theorem becomeUfp_keeps (s : State) (n : PortId) (c : ClassicId) : KeepsBoard (becomeUfp s n c) s ∧ (becomeUfp s n c).freeCtr = s.freeCtr ∧ (becomeUfp s n c).regs = s.regs ∧ (becomeUfp s n c).modes = s.modes ∧ (becomeUfp s n c).blot = s.blot ∧ (becomeUfp s n c).power = s.power ∧ (becomeUfp s n c).devices = s.devices ∧ (becomeUfp s n c).cports = s.cports ∧ (becomeUfp s n c).func = s.func := by
  simp [becomeUfp, createClassic_keeps _ _ _, emit_keeps _ _, setPd_keeps _ _ _]

theorem swapOnUp_keeps (s : State) : KeepsBoard (swapOnUp s) s ∧ (swapOnUp s).freeCtr = s.freeCtr ∧ (swapOnUp s).regs = s.regs ∧ (swapOnUp s).modes = s.modes ∧ (swapOnUp s).blot = s.blot ∧ (swapOnUp s).power = s.power ∧ (swapOnUp s).devices = s.devices ∧ (swapOnUp s).cports = s.cports := by
  generalize h : swapOnUp s = t; unfold swapOnUp at h; dsimp only at h; (repeat' split at h) <;> (subst h; simp [*, becomeUfp_keeps _ _ _, dropRole_keeps _ _, sendMsg_keeps _ _ _ _, setPd_keeps _ _ _])

theorem swapOnDp_keeps (s : State) (n : PortId) : KeepsBoard (swapOnDp s n) s ∧ (swapOnDp s n).freeCtr = s.freeCtr ∧ (swapOnDp s n).regs = s.regs ∧ (swapOnDp s n).modes = s.modes ∧ (swapOnDp s n).blot = s.blot ∧ (swapOnDp s n).power = s.power ∧ (swapOnDp s n).devices = s.devices ∧ (swapOnDp s n).cports = s.cports := by
  generalize h : swapOnDp s n = t; unfold swapOnDp at h; (repeat' split at h) <;> (subst h; simp [*, becomeUfp_keeps _ _ _, dropRole_keeps _ _, pdInfo_keeps _ _ _ _, sendMsg_keeps _ _ _ _])

theorem attachSink_keeps (s : State) (n : PortId) : KeepsBoard (attachSink s n) s ∧ (attachSink s n).freeCtr = s.freeCtr ∧ (attachSink s n).regs = s.regs ∧ (attachSink s n).blot = s.blot ∧ (attachSink s n).ligs = s.ligs ∧ (attachSink s n).func = s.func := by
  simp [attachSink, clearPd_keeps _ _ _, presentRp_keeps _ _, recomputeShares_keeps _, setPd_keeps _ _ _, switchOn_keeps _ _, wakeSource_keeps _]

theorem attachAccessory_keeps (s : State) (n : PortId) (audio : Bool) : (attachAccessory s n audio).now = s.now ∧ (attachAccessory s n audio).pending = s.pending ∧ (attachAccessory s n audio).freeCtr = s.freeCtr ∧ (attachAccessory s n audio).folioOn = s.folioOn ∧ (attachAccessory s n audio).strokeBase = s.strokeBase ∧ (attachAccessory s n audio).resyncAt = s.resyncAt ∧ (attachAccessory s n audio).regs = s.regs ∧ (attachAccessory s n audio).pairs = s.pairs ∧ (attachAccessory s n audio).writes = s.writes ∧ (attachAccessory s n audio).staged = s.staged ∧ (attachAccessory s n audio).rubric = s.rubric ∧ (attachAccessory s n audio).trustBySpi = s.trustBySpi ∧ (attachAccessory s n audio).trustConfigured = s.trustConfigured ∧ (attachAccessory s n audio).link = s.link ∧ (attachAccessory s n audio).disc = s.disc ∧ (attachAccessory s n audio).clusters = s.clusters ∧ (attachAccessory s n audio).engines = s.engines ∧ (attachAccessory s n audio).regionTemp = s.regionTemp ∧ (attachAccessory s n audio).lanes = s.lanes ∧ (attachAccessory s n audio).img = s.img ∧ (attachAccessory s n audio).nor = s.nor ∧ (attachAccessory s n audio).blot = s.blot ∧ (attachAccessory s n audio).sealUnit = s.sealUnit ∧ (attachAccessory s n audio).input = s.input ∧ (attachAccessory s n audio).vauxOk = s.vauxOk ∧ (attachAccessory s n audio).ptp = s.ptp ∧ (attachAccessory s n audio).eth = s.eth ∧ (attachAccessory s n audio).prp = s.prp ∧ (attachAccessory s n audio).timelines = s.timelines ∧ (attachAccessory s n audio).ligs = s.ligs ∧ (attachAccessory s n audio).func = s.func ∧ (attachAccessory s n audio).pins = s.pins := by
  simp [attachAccessory, clearPd_keeps _ _ _, presentRp_keeps _ _, recomputeShares_keeps _, recordRes_keeps _ _ _ _ _ _ _, setPd_keeps _ _ _, wakeSource_keeps _]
______________________________
# About this task
Take the listing above and repeat exactly the lines from the one containing "generalize h : swapOnDp" through the one containing "theorem attachSink_keeps (s", both included.

# Task answer
  generalize h : swapOnDp s n = t; unfold swapOnDp at h; (repeat' split at h) <;> (subst h; simp [*, becomeUfp_keeps _ _ _, dropRole_keeps _ _, pdInfo_keeps _ _ _ _, sendMsg_keeps _ _ _ _])

theorem attachSink_keeps (s : State) (n : PortId) : KeepsBoard (attachSink s n) s ∧ (attachSink s n).freeCtr = s.freeCtr ∧ (attachSink s n).regs = s.regs ∧ (attachSink s n).blot = s.blot ∧ (attachSink s n).ligs = s.ligs ∧ (attachSink s n).func = s.func := by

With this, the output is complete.